/-! ## Closing (R238-R242) -/

/-- LEN in force. A written value outside 160 to 16,000,000 is stored and used as it stands, and 0 acts as 1: the manual does not
say what such a write does (R22, R248, log entry 120). -/
def tickLen (d : Dev) : Nat := max 1 (d.fld Reg.mrTickLen 23 0)
def barLead (d : Dev) : Nat := d.fld Reg.mrBarLead 15 0
def holdMax (d : Dev) : Nat := d.fld Reg.mrCtl 23 16
def stretched (d : Dev) : Bool := d.flag Reg.mrStat 0

/-- N(t) (R238). -/
def nominal (d : Dev) (t : Nat) : Nat := (((d.bar.tbase : Nat) : Int) + (tickDiff t d.bar.t0 + 1) * (d.tickLen : Nat)).toNat

/-- The nominal end of the open tick t: N(t), and C(t − 1) + LEN where ticks stretch (R238, R241, R248). -/
def nominalEnd (d : Dev) (t : Nat) : Nat := if d.stretched then d.bar.lastClose + d.tickLen else d.nominal t

/-- The open tick is the drain tick T + 1, which the root does not close (R244). -/
def drainTickNow (d : Dev) (t : Nat) : Bool :=
  match d.bar.drainTick with
  | some x => t == (x + 1) % 2 ^ 32
  | none => false

/-- Tick c.tick opens its successor in a router (R230, R235, R239, log entry 141). -/
def closeRouter (c : Close) (d : Dev) (r : Nat) : Dev :=
  let x := d.router r
  if x.openTick ≠ c.tick then d else
  let due := x.pond.filter (fun p => decide (tickDiff p.tick c.tick ≤ 0))
  let d := d.setRouter r { x with
    openTick := (c.tick + 1) % 2 ^ 32, close := none
    sent := x.sent.set 0 (c.tick % 2) 0, recv := x.recv.set 0 (c.tick % 2) 0
    pond := x.pond.filter (fun p => !decide (tickDiff p.tick c.tick ≤ 0)) }
  (due.foldl (fun d p => d.toInject r pL p.pkt) d).showPond r

/-- A tick-log entry (R242): at most 64 are kept, the newest first. -/
def logTick (d : Dev) (tick at_ flags : Nat) : Dev :=
  Dev.bump { d with bar := { d.bar with tlog := (⟨tick, at_, flags⟩ :: d.bar.tlog).take 64 } } Reg.mrTlogCount

/-- The resume close ends the command that waits for it: JOB_RESUME, or a CHECKPOINT that drained the fabric itself (R244,
R268, R392). -/
def resumeDone (next : Nat) (d : Dev) : Dev :=
  let d := { d with vci := { d.vci with resume := none } }
  match d.jobBegun 0x14, d.jobBegun 0x17 with
  | some c, _ => (d.setJob jsRunning c.tag).complete c 0 [next]
  | none, some c => d.complete c 0 [d.rn Reg.lrnCkptSeq]
  | none, none => d

/-- The device closes a tick: time comes to AT, every router that holds the close opens the next tick, and the junction,
timers and registers follow. -/
def closeTick (c : Close) (d : Dev) : Dev :=
  let resume := d.vci.resume == some c.tick
  let again := if d.drainTickNow c.tick then none else d.bar.drainTick
  let d := d.advanceTo c.at_
  let next := (c.tick + 1) % 2 ^ 32
  let late := decide (d.nominalEnd c.tick < c.at_)
  let d := if resume then { d with bar := { d.bar with tbase := c.at_, t0 := next, drainTick := again } } else d
  let slip := if d.stretched || resume then 0 else c.at_ - d.nominal c.tick
  let long := c.q != 0 || slip != 0
  let d := if late && !resume then d.bump Reg.mrOverdueTicks else d
  let d := (d.bump Reg.mrStretchQuanta c.q).setReg Reg.mrSlip slip
  let d := if c.force then (d.bump Reg.mrForced).markFrames 6 c.tick else d
  let d := if long then d.markFrames 7 c.tick else d
  let d := if long || c.force || resume then
      d.logTick c.tick c.at_ (c.q + b2n (slip != 0) * 2 ^ 16 + b2n (c.q != 0) * 2 ^ 17 + b2n c.force * 2 ^ 18 + b2n resume * 2 ^ 19)
    else d
  let d := { d with bar := { d.bar with lastClose := c.at_ } }
  let d := ((d.setReg Reg.mrTick next).setReg64 Reg.mrTstartLo Reg.mrTstartHi c.at_).setFlag Reg.mrStat 5 false
  let d := d.raceTaken
  let d := ((d.allRouters).filter (fun r => match (d.router r).close with
    | some x => x.tick == c.tick
    | none => false)).foldl (closeRouter c) d
  let d := (d.junctionClose c.tick c.at_).gtClockEdge 6
  if resume then d.resumeDone next else d

/-- A router schedules a close of its open tick. One whose AT has passed takes effect on receipt, the device's by its root
router, and a router whose device has already closed the tick follows at once (R239). -/
def schedule (r : Nat) (c : Close) (d : Dev) : Dev :=
  let x := d.router r
  if x.openTick ≠ c.tick then d else
  let own := decide (d.openTick = c.tick)
  let late := decide (c.at_ < d.tb.tbc)
  let d := if late && x.close.isNone then d.bump Reg.mrCloseLate (d.tb.tbc - c.at_) else d
  if own && !late then
    (if c.force then d.setFlag Reg.mrStat 5 true else d).setRouter r { x with close := some c }
  else if own && r == rootRouter then (d.setRouter r { x with close := some c }).closeTick c
  else d.closeRouter c r

/-- A child device's latest report names a tick after that of a close. -/
def childPast (d : Dev) (c : Close) (p : Nat) : Bool :=
  let x := d.bar.children.get {} p
  x.got && decide (0 < tickDiff x.tick c.tick)

/-- A close goes down the report tree from a router, and from the device root to child devices (R238), which hear it until they
have reported past it (R342). -/
def fanDown (r : Nat) (c : Close) (d : Dev) : Dev :=
  let pkt := closePacket c
  let d := (d.childDirs r).foldl (sendOrWait r 2 pkt) d
  if r ≠ rootRouter || d.childPorts.isEmpty then d else
  let open_ := d.bar.unheard.filter (fun k => !d.childPorts.all (d.childPast k))
  d.childPorts.foldl (fun d p => d.egress p 2 pkt) { d with bar := { d.bar with unheard := open_ ++ [c] } }

/-- close(t, at, q, kind) at the system root. -/
def rootClose (c : Close) (d : Dev) : Dev :=
  let c := { c with dev := d.ownDev }
  let d := { d with bar := { d.bar with closed := some c } }
  (d.schedule rootRouter c).fanDown rootRouter c

/-- root_check (R238); a drain's last tick is left open (R244, log entry 141). -/
def rootCheck (x : Report) (d : Dev) : Dev :=
  let t := x.tick
  let now := d.tb.tbc
  let lead := d.barLead
  let len := d.tickLen
  let balanced := x.done && x.sent == x.recv
  let already := match d.bar.closed with
    | some c => c.tick == t
    | none => false
  if already || d.drainTickNow t || !d.flow then d else
  let c1 := d.bar.lastClose
  if !d.stretched then
    let slip := c1 - d.nominal (t + 2 ^ 32 - 1)
    let target := c1 + len - min slip (len / 8)
    if balanced then d.rootClose { tick := t, at_ := max target (now + lead), q := 0, force := false }
    else if d.nominal t + d.holdMax * len ≤ now + lead then d.rootClose { tick := t, at_ := now + lead, q := 0, force := true }
    else d
  else
    let end_ (q : Nat) : Nat := c1 + len + q * len / 8
    match (List.range 57).find? (fun q => decide (now + lead ≤ end_ q)) with
    | some q => if balanced then d.rootClose { tick := t, at_ := end_ q, q := q, force := false }
                else if end_ 56 ≤ now + lead then d.rootClose { tick := t, at_ := end_ 56, q := 56, force := true } else d
    | none => d.rootClose { tick := t, at_ := end_ 56, q := 56, force := true }

/-- A router that drains sends DRAIN on every output once its buffers are empty (R244); not once the fabric resumes, while its
tick T + 1 is still open. -/
def sendDrain (r : Nat) (d : Dev) : Dev :=
  let x := d.router r
  let quiet := x.inbuf.cells.all (fun c => c.2.isEmpty || c.2.all (fun p => pkClass p == clsDrain || pkClass p == clsBar)) &&
    x.repl.isEmpty && x.inject.isEmpty && x.fromNc.isEmpty
  if x.drainOut || d.vci.resume.isSome || !d.drainTickNow x.openTick || !d.routerDone r || !quiet then d else
  let d := d.setRouter r { x with drainOut := true }
  ((List.range 4).filter (fun k => (d.neighbour r k).isSome)).foldl (sendOrWait r 2 (drainPkt x.openTick)) d

/-- BARRIER_REPORT: a router sends its combined report upward; the device root forwards it to its parent device, or, at
the system root, evaluates it (R236). -/
def report (r : Nat) (d : Dev) : Dev :=
  if !d.hasRouter r || !d.flow then d else
  let x := d.combined r
  let d :=
    if r ≠ rootRouter then
      if d.granted r (parentDir r) 2 7 then d.sendVia r (parentDir r) 2 7 (reportPacket d.ownDev x) else d
    else if d.isSystemRoot then d.rootCheck x
    else if d.egressRoom d.syncPort 2 then d.egress d.syncPort 2 (reportPacket d.ownDev x) else d
  d.sendDrain r

/-! ## What a router does with the head of an input buffer (R226, R236, R239, R244) -/

/-- The close that a CLOSE or FORCE announces, with its originating device (R220). -/
def closeOf (d : Dev) (pkt : Nat) : Close :=
  { tick := bkTick pkt, at_ := nearTbc d.tb.tbc (bits pkt 75 44), q := bits pkt 81 76, force := bkKind pkt == kindForce
    dev := bits pkt 11 8 }

/-- A CLOSE or FORCE reaches a router. -/
def takeClose (r pkt : Nat) (d : Dev) : Dev :=
  let c := d.closeOf pkt
  if (d.router r).openTick ≠ c.tick || (d.router r).close.isSome then d
  else (d.schedule r c).fanDown r c

/-- A DRAIN reaches a router by a port (R244). -/
def takeDrain (r port : Nat) (d : Dev) : Dev :=
  let x := d.router r
  (d.setRouter r { x with drainIn := putBits x.drainIn port port 1 }).sendDrain r

/-- A router is drained: every input has delivered a DRAIN, and no branch waits (R244). -/
def routerDrained (d : Dev) (r : Nat) : Bool :=
  ((List.range 4).filter (fun k => (d.neighbour r k).isSome)).all (bit (d.router r).drainIn) && (d.router r).repl.isEmpty

/-- ROUTER_RECEIVE: the head of an input buffer (R219, R226). -/
def routerReceive (r port vc : Nat) (d : Dev) : Dev :=
  match d.inBuf r port vc with
  | [] => d
  | pkt :: _ =>
    let c := pkClass pkt
    let pop (d : Dev) : Dev := d.popBuf r port vc
    if c = 0 ∨ 8 < c then (pop d).bump Reg.mrBadClass
    else if vc = 4 ∨ tagPort pkt ≠ 0 then forward r port vc pkt d
    else if c = clsBar then
      if bkKind pkt = kindReport then
        let d := pop d
        d.setRouter r { d.router r with reports := (d.router r).reports.set {} port (reportOf pkt) }
      else takeClose r pkt (pop d)
    else if c = clsDrain then takeDrain r port (pop d)
    else forward r port vc pkt d
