/-- Codewords (R326-R329): one that cannot be corrected is counted and asked for again; a DATA codeword out of sequence is not
taken, nor anything in its slot 0, and is not asked for again; one in sequence gives its packets to the landing buffers of
their virtual channels and moves the sequence on. A TIMESYNC packet leaves in slot 1, before every other packet of its
codeword (R340). -/
def Piece.CodewordsReceived : Prop :=
  (∀ (s : State) (p : Fin 4) (cw : Codeword), (s.dev.flag (Reg.lkPortStat p) 1 = false ∨ s.dev.clocksOn = false) →
    Does (.codewordReceive p cw) s fun e => e = s.dev) ∧
  (∀ (s : State) (p : Fin 4) (cw : Codeword), s.dev.flag (Reg.lkPortStat p) 1 = true → s.dev.clocksOn = true → cw.ok = false →
    Does (.codewordReceive p cw) s fun e =>
      (e.port p).nak = true ∧ (e.port p).rxNext = (s.dev.port p).rxNext ∧ (e.port p).landing = (s.dev.port p).landing ∧
      e.rn (Reg.lkPortUncorr p) = (s.dev.rn (Reg.lkPortUncorr p) + 1) % 2 ^ 32 ∧ keepsMem s.dev e) ∧
  (∀ (s : State) (p : Fin 4) (cw : Codeword), s.dev.flag (Reg.lkPortStat p) 1 = true → s.dev.clocksOn = true → cw.ok = true → cw.kind = 0 →
    (cw.cwseq.toNat ≠ (s.dev.port p).rxNext → Does (.codewordReceive p cw) s fun e =>
      (e.port p).nak = (s.dev.port p).nak ∧ (e.port p).rxNext = (s.dev.port p).rxNext ∧
      (e.port p).landing = (s.dev.port p).landing ∧
      ((s.dev.port p).egress = ⟨[]⟩ → (s.dev.port p).times = [] → e.port p = s.dev.port p)) ∧
    (cw.cwseq.toNat = (s.dev.port p).rxNext → s.dev.inUse p = true → ∀ q : LeatPacket, cw.packets = [q] →
      Does (.codewordReceive p cw) s fun e =>
        (e.port p).nak = false ∧ (e.port p).rxNext = ((s.dev.port p).rxNext + 1) % 1024 ∧
        (let v := vcOf (pkClass q.pkt.toNat) + 4 * b2n q.set
         (e.port p).landing.get [] v =
           (s.dev.port p).landing.get [] v ++ [tagged q.pkt.toNat (b2n q.set) q.src q.dst 7]) ∧
        e.rn64 (Reg.lkPortCwLo p) (Reg.lkPortCwHi p) = (s.dev.rn64 (Reg.lkPortCwLo p) (Reg.lkPortCwHi p) + 1) % 2 ^ 64 ∧
        keepsMem s.dev e)) ∧
  (∀ (d : Dev) (p : Fin 4) (t : TimeOut) (l : List TimeOut), d.inUse p = true → (d.port p).replay.length < 64 →
    (d.port p).times = t :: l → (d.port p).used.get 0 3 < Dev.landSize 3 →
    let r := ((d.transmit p).port p).replay
    r.length = (d.port p).replay.length + 1 ∧ r.take (d.port p).replay.length = (d.port p).replay ∧
      r.getLast?.map (fun c => (c.seq, c.packets.head?)) = some ((d.port p).txSeq, some t.pkt) ∧
      ((d.transmit p).port p).times = l)

/-- Training and qualification (R330, R332, R461, R462): training records the partner and starts the sequences; a good run
qualifies the port, a second failed one leaves it unqualified. -/
def Piece.TrainingAndQualification : Prop :=
  (∀ (s : State) (p : Fin 4) (sysid : Word) (v : Fin 16) (q : Fin 4), ((s.dev.isC2 = true ∧ p.val % 2 = 0) ∨ 2 ≤ s.dev.pwrState ∨
      s.dev.fld Reg.secBootStat 3 0 < 10) →
    Does (.portTrain p sysid v q) s fun e => e = s.dev) ∧
  (∀ (s : State) (p : Fin 4) (sysid : Word) (v : Fin 16) (q : Fin 4), (s.dev.isC2 = false ∨ p.val % 2 = 1) → s.dev.pwrState < 2 →
    10 ≤ s.dev.fld Reg.secBootStat 3 0 →
    Does (.portTrain p sysid v q) s fun e =>
      e.flag (Reg.lkPortStat p) 1 = true ∧
      e.rn (Reg.lkPortPartner p) =
        b2n (sysid.toNat == s.dev.rn Reg.lkSysid) * 2 ^ 31 + v.val * 2 ^ 16 + q.val * 2 ^ 12 ∧
      (e.port p).sysid = sysid.toNat ∧ (e.port p).txSeq = 0 ∧ (e.port p).rxNext = 0 ∧ (e.port p).replay = [] ∧
      (bit s.dev.pwr.portsWere p = false → e.rn (Reg.lkPortQual p) = 0) ∧ e.flag Reg.pwrPadHold 4 = false ∧
      (s.dev.jobOn = true → bit s.dev.pwr.portsWere p = false → e.inUse p = s.dev.inUse p) ∧
      (e.inUse p = true → s.dev.inUse p = false →
        e.flag (Reg.lkPortStat p) 3 = false ∧ e.flag (Reg.lkPortQual p) 1 = true ∧ e.flag (Reg.lkPortCfg p) 31 = true) ∧
      keepsMem s.dev e) ∧
  (∀ (s : State) (p : Fin 4) (errs : Nat) (bad peer : Bool), s.dev.flag (Reg.lkPortStat p) 1 = true →
    s.dev.flag (Reg.lkPortQual p) 0 = false →
    Does (.portQualify p errs bad peer) s fun e =>
      e.rn (Reg.secQualBiterr p) = min errs 0xFFFFFFFF ∧
      (errs ≤ 2147 → bad = false → peer = true → e.rn (Reg.lkPortQual p) = 3) ∧
      ((2147 < errs ∨ bad = true ∨ peer = false) → e.flag (Reg.lkPortQual p) 1 = s.dev.flag (Reg.lkPortQual p) 1 ∨
        e.rn (Reg.lkPortQual p) = 1) ∧
      ((2147 < errs ∨ bad = true ∨ peer = false) → (s.dev.port p).qualFails = 1 → e.rn (Reg.lkPortQual p) = 1) ∧
      ((2147 < errs ∨ bad = true ∨ peer = false) → (s.dev.port p).qualFails = 0 →
        e.flag (Reg.lkPortStat p) 1 = false ∧ (e.port p).qualFails = 1)) ∧
  (∀ (s : State) (p : Fin 4) (errs : Nat) (bad peer : Bool),
    (s.dev.flag (Reg.lkPortStat p) 1 = false ∨ s.dev.flag (Reg.lkPortQual p) 0 = true) →
    Does (.portQualify p errs bad peer) s fun e => e = s.dev) ∧
  -- a change of LK_SYSID holds every trained partner against it again (R330)
  (∀ (d : Dev) (p : Fin 4), d.flag (Reg.lkPortStat p) 1 = true →
    d.showSysid.flag (Reg.lkPortPartner p) 31 = ((d.port p).sysid == d.rn Reg.lkSysid) ∧
    d.showSysid.flag (Reg.lkPortStat p) 3 = (d.flag (Reg.lkPortCfg p) 31 &&
      (!((d.port p).sysid == d.rn Reg.lkSysid) || d.fld (Reg.lkPortPartner p) 19 16 != d.fld (Reg.lkPortCfg p) 19 16 ||
        d.fld (Reg.lkPortPartner p) 13 12 != d.fld (Reg.lkPortCfg p) 13 12)))

/-- Leat codewords, training and qualification. Choices of the model in it: a command whose conditions do not hold leaves the
machine as it was (log entry 7); the order of link packets and the layout of a notice (log entry 9); the fields of a leat
packet beside its 128 bits (log entry 12). -/
def Obligations.LeatCodewordsAndTraining : Prop := Piece.CodewordsReceived ∧ Piece.TrainingAndQualification

/-- A link in use goes down, between jobs (R331): the port leaves UP and INUSE with its cause, its buffers are emptied and it is
counted; what causes a link to go down that is not there changes nothing. -/
def Piece.LinksGoDown : Prop :=
  ∀ (s : State) (p : Fin 4), s.dev.inUse p = true → s.dev.jobOn = false → s.dev.jobDevs ≤ 1 →
    let down (cause : Nat) (e : Dev) : Prop :=
      e.flag (Reg.lkPortStat p) 1 = false ∧ e.inUse p = false ∧ e.fld (Reg.lkPortStat p) 11 8 = cause ∧
      e.rn (Reg.lkPortDowns p) = (s.dev.rn (Reg.lkPortDowns p) + 1) % 2 ^ 32 ∧ (e.port p).replay = [] ∧
      e.rn Reg.lkLinksDown = s.dev.rn Reg.lkLinksDown ∧ keepsMem s.dev e
    Does (.linkLos p) s (down 1) ∧ Does (.linkAlignLoss p) s (down 2) ∧
    ((s.dev.port p).replay.any (fun c => decide (4 ≤ c.resent)) = true → Does (.linkReplayLimit p) s (down 3)) ∧
    ((s.dev.port p).replay.any (fun c => decide (4 ≤ c.resent)) = false → Does (.linkReplayLimit p) s fun e => e = s.dev) ∧
    ((s.dev.port p).replay ≠ [] → Does (.linkAckTimeout p) s (down 4)) ∧
    ((s.dev.port p).replay = [] → Does (.linkAckTimeout p) s fun e => e = s.dev) ∧
    (∀ (sysid : Word) (v : Fin 16) (q : Fin 4),
      let x := b2n (sysid.toNat == s.dev.rn Reg.lkSysid) * 2 ^ 31 + v.val * 2 ^ 16 + q.val * 2 ^ 12
      (s.dev.flag (Reg.lkPortStat p) 1 = true → s.dev.rn (Reg.lkPortPartner p) ≠ x →
        Does (.linkPartnerChange p sysid v q) s fun e => down 5 e ∧ e.rn (Reg.lkPortPartner p) = x ∧ (e.port p).sysid = sysid.toNat) ∧
      (s.dev.rn (Reg.lkPortPartner p) = x → Does (.linkPartnerChange p sysid v q) s fun e => e = s.dev))

/-- A link in use goes down while a job runs (R331, R332, R337, R338): beside what happens between jobs, the link's bit stands in
LK_LINKS_DOWN and a notice goes out through every other port in use; every route takes its reverse path, or is unreachable,
which splits the job; and the copies that a router keeps for a device whose primary path has gone are sent again by the
reverse one, before what waits. -/
def Piece.LinksGoDownDuringAJob : Prop :=
  (∀ (s : State) (p : Fin 4), s.dev.inUse p = true → s.dev.jobOn = true →
    let l := s.dev.fld (Reg.lkPortCfg p) 26 22
    let down := s.dev.reg Reg.lkLinksDown ||| BitVec.ofNat 32 (2 ^ l)
    let lost (cause : Nat) (e : Dev) : Prop :=
      e.flag (Reg.lkPortStat p) 1 = false ∧ e.inUse p = false ∧ e.fld (Reg.lkPortStat p) 11 8 = cause ∧
      e.rn (Reg.lkPortDowns p) = (s.dev.rn (Reg.lkPortDowns p) + 1) % 2 ^ 32 ∧
      e.reg Reg.lkLinksDown = down ∧ bit e.noticed l = true ∧
      (∀ q : Fin 4, q ≠ p → s.dev.inUse q = true →
        clsCtrl + l * 2 ^ 4 ∈ (e.port q).egress.get [] 3 ∨ (e.port q).replay.any (fun c => c.packets.contains (clsCtrl + l * 2 ^ 4)) = true) ∧
      (s.dev.flag Reg.lkLinksDown l = false → ∀ v : Fin 16, s.dev.flag (Reg.lkRoute v) 31 = true →
        (s.dev.reg (Reg.lkRoutePmask v) &&& down = 0 → e.fld (Reg.lkRouteStat v) 1 0 = 0) ∧
        (s.dev.reg (Reg.lkRoutePmask v) &&& down ≠ 0 → s.dev.reg (Reg.lkRouteRmask v) &&& down = 0 →
          e.fld (Reg.lkRouteStat v) 1 0 = 1) ∧
        (s.dev.reg (Reg.lkRoutePmask v) &&& down ≠ 0 → s.dev.reg (Reg.lkRouteRmask v) &&& down ≠ 0 →
          e.fld (Reg.lkRouteStat v) 1 0 = 2 ∧ e.vci.split ≠ none ∧ e.flag Reg.lkStat 4 = true))
    Does (.linkLos p) s (lost 1) ∧ Does (.linkAlignLoss p) s (lost 2) ∧
    ((s.dev.port p).replay.any (fun c => decide (4 ≤ c.resent)) = true → Does (.linkReplayLimit p) s (lost 3)) ∧
    ((s.dev.port p).replay ≠ [] → Does (.linkAckTimeout p) s (lost 4)) ∧
    (∀ (sysid : Word) (v : Fin 16) (q : Fin 4), s.dev.flag (Reg.lkPortStat p) 1 = true →
      s.dev.rn (Reg.lkPortPartner p) ≠ b2n (sysid.toNat == s.dev.rn Reg.lkSysid) * 2 ^ 31 + v.val * 2 ^ 16 + q.val * 2 ^ 12 →
      Does (.linkPartnerChange p sysid v q) s (lost 5))) ∧
  (∀ (d : Dev) (link : Fin 32) (v : Fin 16) (o : Nat), d.flag (Reg.lkRoute v) 31 = true →
    bit (d.rn (Reg.lkRoutePmask v)) link = true → d.routeTo v = some (o, true) →
    ∀ r : Fin 256, d.hasRouter r = true →
      let x := d.router r
      let n := (x.nextSeq.get 0 v + 4096 - x.acked.get 0 v) % 4096
      let e := routeLost link d v
      (e.router r).inject = (List.range n).map (fun i =>
        Inject.mk (tagged (putBits (d.num (d.replayAddr r v ((x.acked.get 0 v + i) % 4096)) 16) 127 127 1) (d.setOut o 0) d.ownDev v o)
          [v.val] pL) ++ x.inject ∧
      (e.router r).nextSeq = x.nextSeq ∧ (e.router r).acked = x.acked ∧ (e.router r).sent = x.sent) ∧
  (∀ (d : Dev) (link : Fin 32) (v : Fin 16), d.flag (Reg.lkRoute v) 31 = true → bit (d.rn (Reg.lkRoutePmask v)) link = true →
    d.routeTo v = none → d.jobOn = true → (routeLost link d v).vci.split ≠ none ∧ (routeLost link d v).routers = d.routers)

/-- Link-down notices (R332): during a job a new one is counted and gains its link a bit of LK_LINKS_DOWN; a second one, and one
between jobs, changes nothing. -/
def Piece.LinkDownNotices : Prop :=
  (∀ (s : State) (p : Fin 4) (l : Fin 32), (bit s.dev.noticed l = true ∨ s.dev.jobOn = false) →
    Does (.linkDownNotice p l) s fun e => e = s.dev) ∧
  (∀ (s : State) (p : Fin 4) (l : Fin 32), bit s.dev.noticed l = false → s.dev.jobOn = true →
    Does (.linkDownNotice p l) s fun e =>
      e.flag Reg.lkLinksDown l = true ∧ bit e.noticed l = true ∧
      e.rn Reg.lkNotices = (s.dev.rn Reg.lkNotices + 1) % 2 ^ 32 ∧ keepsMem s.dev e)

◆ ◆ ◆ ◆ ◆

Go through the entries and report every line with the string "secBootStat".

      s.dev.fld Reg.secBootStat 3 0 < 10) →
    10 ≤ s.dev.fld Reg.secBootStat 3 0 →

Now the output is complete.